Enabling users to access real-time data analytics is a key capability of many modern applications. Picture yourself using your favorite SaaS platform—there’s likely an intuitive dashboard presenting real-time data and historical insights. You can probably interact with the platform, creating customized reports, exploring detailed metrics, and visualizing trends spanning weeks or months.


You certainly wouldn’t want this platform to be slow as a user. This means that the database powering these products has to be fast at running queries over large volumes of data, including complex, analytical queries.


While PostgreSQL is the most loved database among developers today, it is not known for being fast at querying large volumes of data. But don’t worry: Postgres always has a tool in its toolbox. One of the best is materialized views.

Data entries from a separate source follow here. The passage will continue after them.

-- ==== Sys2Proof/Syntax.lean ====
section
/-! DEFINITION. The sample record `In`, the output record `Out`, the events of the environment, and
the operations: one constructor of `Instr` for each of the 36 rows of spec/opcode_table.json. -/

namespace Sys2Proof

/-- One sample of every input (20_memory.md R46; fields of `IN`, 30_encoding.md R62). -/
structure In where
  extSel : Bool
  pulse  : Bool
  clear  : Bool
  btn    : PerCh Bool
  tempo  : Reading
  steps  : Reading
  duty   : PerCh Reading
  deriving DecidableEq, Repr

/-- The sample with every field 0 (30_encoding.md R70). -/
def In.zero : In :=
  { extSel := false, pulse := false, clear := false, btn := PerCh.const false,
    tempo := 0#12, steps := 0#12, duty := PerCh.const 0#12 }

/-- The fields of the output word `OUT` (30_encoding.md R64). Bit `p` of `led` is LED line `p`. -/
structure Out where
  led    : BitVec 5
  gate   : PerCh Bool
  clkOut : Bool
  clkDir : Bool
  deriving DecidableEq, Repr

/-- What the environment does to the block (30_encoding.md R61): one pulse of `iter_stb` with the
input word of that iteration, or an assertion and release of `rst` (70_reset_and_hazards.md R170). -/
inductive Event where
  | sample (w : InWord)
  | rst
  deriving DecidableEq, Repr

/-- The operations of the block, one constructor per row of the table (30_encoding.md R66), a
per-channel operation once per channel. ITER and SAMPLE have the sample as operand (40_iteration.md
R80, R81). Every other operation reads the sample that SAMPLE latched and the wires of the iteration
in progress, so it has no operand of its own. -/
inductive Instr where
  | iter (inp : In)
  | sample (inp : In)
  | nsteps
  | caMode
  | caThr
  | caDelay
  | caTickExt
  | caTickInt
  | caEdge
  | caCyc
  | caClkout
  | seClear0
  | seClear1
  | seClear2
  | seClear3
  | seRec0
  | seRec1
  | seRec2
  | seRec3
  | sePrev0
  | sePrev1
  | sePrev2
  | sePrev3
  | seAdv
  | gcThr0
  | gcThr1
  | gcThr2
  | gcThr3
  | gcGate0
  | gcGate1
  | gcGate2
  | gcGate3
  | dmDet
  | dmSel
  | dmEnc
  | out
  deriving DecidableEq, Repr

/-- SE.CLEAR of channel `ch`. -/
def Instr.seClear : Ch → Instr
  | .c0 => .seClear0
  | .c1 => .seClear1
  | .c2 => .seClear2
  | .c3 => .seClear3

/-- SE.REC of channel `ch`. -/
def Instr.seRec : Ch → Instr
  | .c0 => .seRec0
  | .c1 => .seRec1
  | .c2 => .seRec2
  | .c3 => .seRec3

/-- SE.PREV of channel `ch`. -/
def Instr.sePrev : Ch → Instr
  | .c0 => .sePrev0
  | .c1 => .sePrev1
  | .c2 => .sePrev2
  | .c3 => .sePrev3

/-- GC.THR of channel `ch`. -/
def Instr.gcThr : Ch → Instr
  | .c0 => .gcThr0
  | .c1 => .gcThr1
  | .c2 => .gcThr2
  | .c3 => .gcThr3

/-- GC.GATE of channel `ch`. -/
def Instr.gcGate : Ch → Instr
  | .c0 => .gcGate0
  | .c1 => .gcGate1
  | .c2 => .gcGate2
  | .c3 => .gcGate3

end Sys2Proof
end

What Are PostgreSQL Materialized Views?

Based on the materialization technique, PostgreSQL materialized views pre-compute commonly run queries and store the results as a table. Unlike standard PostgreSQL views, which run the underlying query every time the view is referenced, materialized views persist the result of the source query in the database. The great thing about this is that your database doesn’t have to execute the query every time you run it: the results are already accessible on disk—you’ll get the response to your query much faster.


This is an awesome way to optimize query responses for queries that are resource-intensive to compute. For example, queries that might involve the processing of large volumes of data, aggregations, or multiple joins.



Materialized views effectively reduce the granularity of large datasets, keeping queries faster



Working with materialized views is super simple. To create a view, you would use CREATE MATERIALIZED VIEW statement and your query of choice.


Once your materialized view is created, you can query it as a regular PostgreSQL table:


CREATE MATERIALIZED VIEW customer_orders AS 
SELECT customer_id, COUNT(*) as total_orders 
FROM orders 
GROUP BY customer_id;


-- Query the materialized view 
SELECT * FROM customer_orders;


This materialized view will quickly become stale until you refresh it: even if you’re adding new data to the base table (or updating or deleting data), the materialized view doesn’t include those changes automatically; it’s a snapshot at the time it was created. To update the materialized view, you need to run REFRESH MATERIALIZED VIEW.


REFRESH MATERIALIZED VIEW customer_orders;


This last point (how refreshes are handled) is the Achilles heel of materialized views, as we’ll discuss in the next section.


What About Real-Time Analytics? Limitations of PostgreSQL Materialized Views

As we were saying, PostgreSQL materialized views are a powerful tool for speeding up frequently run queries, especially if these queries go over large volumes of data. But materialized views come with one less-than-ideal aspect: to keep your materialized views up-to-date, they have to be refreshed.


This single problem creates three important limitations:

Refreshes are inefficient and computationally expensive

When refreshing a materialized view, the query is recomputed over the entire dataset. Under the hood, when you run a refresh, the old materialized data is deleted and then substituted with new, re-materialized data. Implementing incremental refreshes (where only the changed data is updated) would make the aggregate process much more efficient, but it is difficult to implement correctly within a consistent relational database. Workarounds are sometimes possible with additional scripting, but they are far from straightforward, especially for complex queries or if late data is arriving.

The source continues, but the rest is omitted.